[Task goal]: Please copy the lines below exactly, from the first one through the line showing "open Sys2Proof Sys2Proof.Machine".

----- Available data -----

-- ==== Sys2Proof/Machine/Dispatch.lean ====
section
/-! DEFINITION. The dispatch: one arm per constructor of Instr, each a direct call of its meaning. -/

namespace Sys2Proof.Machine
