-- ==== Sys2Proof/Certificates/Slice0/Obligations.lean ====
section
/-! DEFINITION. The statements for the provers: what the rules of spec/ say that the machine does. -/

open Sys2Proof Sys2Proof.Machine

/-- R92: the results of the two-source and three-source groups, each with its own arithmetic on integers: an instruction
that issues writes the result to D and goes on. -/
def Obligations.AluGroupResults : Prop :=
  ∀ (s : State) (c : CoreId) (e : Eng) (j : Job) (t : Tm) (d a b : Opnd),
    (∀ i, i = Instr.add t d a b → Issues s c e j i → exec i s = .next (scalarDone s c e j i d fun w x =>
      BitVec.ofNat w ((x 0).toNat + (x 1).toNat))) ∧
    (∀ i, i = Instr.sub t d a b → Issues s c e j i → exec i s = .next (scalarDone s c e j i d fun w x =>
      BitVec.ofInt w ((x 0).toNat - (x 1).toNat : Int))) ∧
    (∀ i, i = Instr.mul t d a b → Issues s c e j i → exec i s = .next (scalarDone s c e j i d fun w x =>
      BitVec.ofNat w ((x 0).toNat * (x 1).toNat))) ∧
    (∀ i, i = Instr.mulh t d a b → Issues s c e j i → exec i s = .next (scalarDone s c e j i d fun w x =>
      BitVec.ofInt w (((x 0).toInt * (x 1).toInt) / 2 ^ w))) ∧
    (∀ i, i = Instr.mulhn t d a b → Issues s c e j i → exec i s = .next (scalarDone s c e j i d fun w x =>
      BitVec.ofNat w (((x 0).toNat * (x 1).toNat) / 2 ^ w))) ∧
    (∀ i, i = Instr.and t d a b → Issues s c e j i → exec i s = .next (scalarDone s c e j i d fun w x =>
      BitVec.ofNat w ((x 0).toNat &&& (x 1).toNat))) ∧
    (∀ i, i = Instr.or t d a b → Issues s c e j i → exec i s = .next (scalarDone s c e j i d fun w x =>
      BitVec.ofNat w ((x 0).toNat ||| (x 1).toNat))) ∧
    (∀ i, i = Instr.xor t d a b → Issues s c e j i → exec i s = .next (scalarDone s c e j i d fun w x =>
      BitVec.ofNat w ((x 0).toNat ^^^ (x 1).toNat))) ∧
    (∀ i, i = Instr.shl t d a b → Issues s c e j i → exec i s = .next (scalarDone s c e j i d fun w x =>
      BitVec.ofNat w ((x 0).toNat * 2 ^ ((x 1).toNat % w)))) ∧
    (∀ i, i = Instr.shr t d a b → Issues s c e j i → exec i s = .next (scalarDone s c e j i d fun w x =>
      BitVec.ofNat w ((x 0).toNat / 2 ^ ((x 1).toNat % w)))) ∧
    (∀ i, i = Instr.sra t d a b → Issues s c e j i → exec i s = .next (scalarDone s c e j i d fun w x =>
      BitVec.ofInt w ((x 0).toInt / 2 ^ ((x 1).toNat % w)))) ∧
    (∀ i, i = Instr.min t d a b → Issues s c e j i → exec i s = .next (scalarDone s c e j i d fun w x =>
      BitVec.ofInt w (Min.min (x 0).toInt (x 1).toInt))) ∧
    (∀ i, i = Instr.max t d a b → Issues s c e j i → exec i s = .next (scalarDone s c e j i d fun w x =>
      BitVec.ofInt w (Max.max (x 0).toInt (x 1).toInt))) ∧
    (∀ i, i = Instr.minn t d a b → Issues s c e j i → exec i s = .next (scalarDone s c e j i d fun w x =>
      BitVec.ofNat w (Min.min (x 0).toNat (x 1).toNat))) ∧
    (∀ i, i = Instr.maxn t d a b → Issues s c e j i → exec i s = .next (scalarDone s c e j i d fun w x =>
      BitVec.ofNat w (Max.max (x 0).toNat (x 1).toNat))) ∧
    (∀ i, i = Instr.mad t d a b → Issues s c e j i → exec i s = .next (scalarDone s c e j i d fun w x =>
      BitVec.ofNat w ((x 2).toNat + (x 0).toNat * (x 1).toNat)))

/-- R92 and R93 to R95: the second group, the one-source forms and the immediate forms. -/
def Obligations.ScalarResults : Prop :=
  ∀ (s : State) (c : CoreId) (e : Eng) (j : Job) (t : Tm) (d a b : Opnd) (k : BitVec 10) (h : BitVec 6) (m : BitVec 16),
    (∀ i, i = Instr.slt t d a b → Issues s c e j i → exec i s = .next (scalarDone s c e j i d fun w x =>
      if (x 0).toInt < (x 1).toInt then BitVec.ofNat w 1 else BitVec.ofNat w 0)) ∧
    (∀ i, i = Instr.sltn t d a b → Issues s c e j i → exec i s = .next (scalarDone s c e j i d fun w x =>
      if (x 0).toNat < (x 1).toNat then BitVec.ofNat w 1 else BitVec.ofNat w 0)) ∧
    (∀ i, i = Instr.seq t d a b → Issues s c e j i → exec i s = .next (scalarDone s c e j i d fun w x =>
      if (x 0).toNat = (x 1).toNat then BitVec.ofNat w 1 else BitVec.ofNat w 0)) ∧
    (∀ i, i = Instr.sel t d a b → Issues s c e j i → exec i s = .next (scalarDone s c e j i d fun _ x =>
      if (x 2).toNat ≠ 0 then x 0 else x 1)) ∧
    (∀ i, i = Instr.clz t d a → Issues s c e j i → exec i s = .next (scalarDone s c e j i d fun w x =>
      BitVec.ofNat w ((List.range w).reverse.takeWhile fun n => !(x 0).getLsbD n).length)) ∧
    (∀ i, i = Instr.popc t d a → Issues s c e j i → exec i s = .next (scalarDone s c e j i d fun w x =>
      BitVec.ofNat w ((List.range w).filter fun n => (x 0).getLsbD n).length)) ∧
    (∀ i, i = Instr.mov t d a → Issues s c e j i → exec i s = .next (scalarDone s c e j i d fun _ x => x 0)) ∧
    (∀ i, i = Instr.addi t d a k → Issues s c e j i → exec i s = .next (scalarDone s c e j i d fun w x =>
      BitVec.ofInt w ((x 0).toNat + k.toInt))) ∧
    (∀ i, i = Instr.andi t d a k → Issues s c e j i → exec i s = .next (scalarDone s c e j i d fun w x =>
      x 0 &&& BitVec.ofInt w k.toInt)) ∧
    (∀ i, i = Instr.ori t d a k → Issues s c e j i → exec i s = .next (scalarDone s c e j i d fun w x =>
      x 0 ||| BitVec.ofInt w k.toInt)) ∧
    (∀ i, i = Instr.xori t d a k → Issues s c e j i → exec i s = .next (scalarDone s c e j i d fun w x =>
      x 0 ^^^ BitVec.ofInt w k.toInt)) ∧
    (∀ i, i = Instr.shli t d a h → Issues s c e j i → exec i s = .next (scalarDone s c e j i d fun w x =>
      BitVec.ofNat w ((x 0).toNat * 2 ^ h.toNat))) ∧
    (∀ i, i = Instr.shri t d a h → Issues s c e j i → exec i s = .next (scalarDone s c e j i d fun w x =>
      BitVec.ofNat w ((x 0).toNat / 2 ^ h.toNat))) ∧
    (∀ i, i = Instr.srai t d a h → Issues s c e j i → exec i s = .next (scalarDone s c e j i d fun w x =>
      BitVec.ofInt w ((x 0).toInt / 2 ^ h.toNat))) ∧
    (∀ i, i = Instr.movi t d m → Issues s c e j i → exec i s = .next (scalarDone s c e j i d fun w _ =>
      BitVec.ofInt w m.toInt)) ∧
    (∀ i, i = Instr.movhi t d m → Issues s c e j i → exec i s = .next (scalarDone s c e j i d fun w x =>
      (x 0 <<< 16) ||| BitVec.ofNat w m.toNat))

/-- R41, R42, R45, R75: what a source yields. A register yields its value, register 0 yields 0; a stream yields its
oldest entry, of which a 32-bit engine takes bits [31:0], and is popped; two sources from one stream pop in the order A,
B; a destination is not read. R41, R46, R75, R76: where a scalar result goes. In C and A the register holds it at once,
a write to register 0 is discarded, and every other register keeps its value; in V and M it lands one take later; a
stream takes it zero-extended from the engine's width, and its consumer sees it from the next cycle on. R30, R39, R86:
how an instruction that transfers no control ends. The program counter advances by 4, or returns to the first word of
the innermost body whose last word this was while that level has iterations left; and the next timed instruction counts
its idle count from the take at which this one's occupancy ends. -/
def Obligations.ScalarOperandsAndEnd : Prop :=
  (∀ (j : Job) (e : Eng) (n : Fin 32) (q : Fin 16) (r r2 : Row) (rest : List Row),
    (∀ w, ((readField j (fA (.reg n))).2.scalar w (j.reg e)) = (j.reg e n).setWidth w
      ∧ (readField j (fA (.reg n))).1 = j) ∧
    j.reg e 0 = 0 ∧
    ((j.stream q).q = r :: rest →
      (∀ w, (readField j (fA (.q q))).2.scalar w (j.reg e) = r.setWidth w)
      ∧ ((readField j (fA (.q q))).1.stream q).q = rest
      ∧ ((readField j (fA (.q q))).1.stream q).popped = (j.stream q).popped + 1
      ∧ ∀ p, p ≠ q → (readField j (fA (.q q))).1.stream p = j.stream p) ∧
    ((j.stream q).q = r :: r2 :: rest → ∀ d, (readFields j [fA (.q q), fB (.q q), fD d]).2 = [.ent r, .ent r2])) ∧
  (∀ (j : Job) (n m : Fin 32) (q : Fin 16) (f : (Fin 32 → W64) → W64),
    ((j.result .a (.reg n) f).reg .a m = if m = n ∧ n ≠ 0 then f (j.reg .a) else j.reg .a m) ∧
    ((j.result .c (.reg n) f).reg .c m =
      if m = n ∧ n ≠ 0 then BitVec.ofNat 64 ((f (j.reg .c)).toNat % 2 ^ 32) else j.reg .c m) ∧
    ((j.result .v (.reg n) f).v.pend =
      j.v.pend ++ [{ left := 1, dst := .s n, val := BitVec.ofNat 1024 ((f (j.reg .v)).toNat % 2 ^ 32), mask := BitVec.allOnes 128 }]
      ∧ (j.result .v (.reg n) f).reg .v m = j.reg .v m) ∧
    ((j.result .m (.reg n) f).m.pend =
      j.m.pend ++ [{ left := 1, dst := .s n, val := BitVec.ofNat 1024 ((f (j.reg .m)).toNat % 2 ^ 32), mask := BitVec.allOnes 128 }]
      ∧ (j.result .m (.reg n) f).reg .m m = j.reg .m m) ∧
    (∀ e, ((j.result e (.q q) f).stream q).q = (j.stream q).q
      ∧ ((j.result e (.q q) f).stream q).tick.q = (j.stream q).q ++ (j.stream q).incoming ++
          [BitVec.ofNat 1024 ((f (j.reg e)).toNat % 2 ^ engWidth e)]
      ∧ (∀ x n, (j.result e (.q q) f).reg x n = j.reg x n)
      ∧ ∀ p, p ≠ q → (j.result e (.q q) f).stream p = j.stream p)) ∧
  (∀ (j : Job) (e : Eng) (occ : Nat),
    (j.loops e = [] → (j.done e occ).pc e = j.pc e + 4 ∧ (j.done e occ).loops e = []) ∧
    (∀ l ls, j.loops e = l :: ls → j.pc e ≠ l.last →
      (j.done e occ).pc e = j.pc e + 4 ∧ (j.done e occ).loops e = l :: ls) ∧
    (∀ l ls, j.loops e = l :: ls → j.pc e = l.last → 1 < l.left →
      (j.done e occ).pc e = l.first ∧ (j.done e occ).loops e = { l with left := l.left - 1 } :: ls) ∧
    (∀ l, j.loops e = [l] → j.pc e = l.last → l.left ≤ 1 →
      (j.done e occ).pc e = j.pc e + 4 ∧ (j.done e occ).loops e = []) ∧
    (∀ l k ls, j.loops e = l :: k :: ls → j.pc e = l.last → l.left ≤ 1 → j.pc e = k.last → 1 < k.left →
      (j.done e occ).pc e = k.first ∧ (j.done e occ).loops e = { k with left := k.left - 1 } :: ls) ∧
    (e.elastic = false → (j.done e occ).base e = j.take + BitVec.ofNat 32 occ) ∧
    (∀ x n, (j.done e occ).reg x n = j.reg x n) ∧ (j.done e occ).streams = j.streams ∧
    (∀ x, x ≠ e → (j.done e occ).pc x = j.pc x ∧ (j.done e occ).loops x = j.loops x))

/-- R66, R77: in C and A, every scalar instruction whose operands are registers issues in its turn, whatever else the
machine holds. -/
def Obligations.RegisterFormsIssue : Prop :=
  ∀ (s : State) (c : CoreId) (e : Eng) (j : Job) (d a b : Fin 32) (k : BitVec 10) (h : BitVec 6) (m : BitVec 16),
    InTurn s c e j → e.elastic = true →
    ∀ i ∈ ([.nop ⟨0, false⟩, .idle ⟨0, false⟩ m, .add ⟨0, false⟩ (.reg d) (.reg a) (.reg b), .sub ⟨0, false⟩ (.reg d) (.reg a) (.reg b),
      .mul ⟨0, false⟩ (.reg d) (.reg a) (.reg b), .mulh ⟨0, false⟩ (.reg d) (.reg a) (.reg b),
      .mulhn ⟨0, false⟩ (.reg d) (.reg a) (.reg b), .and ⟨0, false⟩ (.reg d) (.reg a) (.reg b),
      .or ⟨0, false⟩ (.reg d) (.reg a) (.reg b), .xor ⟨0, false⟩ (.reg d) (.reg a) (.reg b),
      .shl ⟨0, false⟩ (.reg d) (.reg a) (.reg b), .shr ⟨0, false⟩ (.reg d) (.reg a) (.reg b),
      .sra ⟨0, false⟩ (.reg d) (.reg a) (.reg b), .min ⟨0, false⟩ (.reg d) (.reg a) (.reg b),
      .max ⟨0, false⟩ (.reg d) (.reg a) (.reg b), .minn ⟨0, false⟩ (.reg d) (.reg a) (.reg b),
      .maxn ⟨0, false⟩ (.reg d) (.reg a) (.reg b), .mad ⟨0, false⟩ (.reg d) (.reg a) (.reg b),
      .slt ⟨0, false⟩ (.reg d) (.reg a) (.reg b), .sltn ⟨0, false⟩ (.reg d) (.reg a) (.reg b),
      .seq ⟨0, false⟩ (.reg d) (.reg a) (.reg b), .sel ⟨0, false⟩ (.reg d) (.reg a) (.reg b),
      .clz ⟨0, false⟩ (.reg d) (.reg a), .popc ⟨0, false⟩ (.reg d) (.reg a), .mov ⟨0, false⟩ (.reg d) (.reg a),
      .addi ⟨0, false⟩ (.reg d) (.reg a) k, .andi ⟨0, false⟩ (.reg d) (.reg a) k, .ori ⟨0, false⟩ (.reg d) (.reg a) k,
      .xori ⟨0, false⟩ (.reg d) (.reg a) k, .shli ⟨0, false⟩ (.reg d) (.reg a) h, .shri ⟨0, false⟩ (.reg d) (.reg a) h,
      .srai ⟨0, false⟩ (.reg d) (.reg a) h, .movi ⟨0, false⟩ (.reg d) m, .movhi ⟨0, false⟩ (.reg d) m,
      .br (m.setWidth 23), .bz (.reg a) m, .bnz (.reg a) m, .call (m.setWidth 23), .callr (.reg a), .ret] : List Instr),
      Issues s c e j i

-----

[Exercise response]:
-- ==== Sys2Proof/Machine/Dispatch.lean ====
section
/-! DEFINITION. The dispatch: one arm per constructor of Instr, each a direct call of its meaning. -/

namespace Sys2Proof.Machine
-- ==== Sys2Proof/Certificates/Slice0/Obligations.lean ====
section
/-! DEFINITION. The statements for the provers: what the rules of spec/ say that the machine does. -/

open Sys2Proof Sys2Proof.Machine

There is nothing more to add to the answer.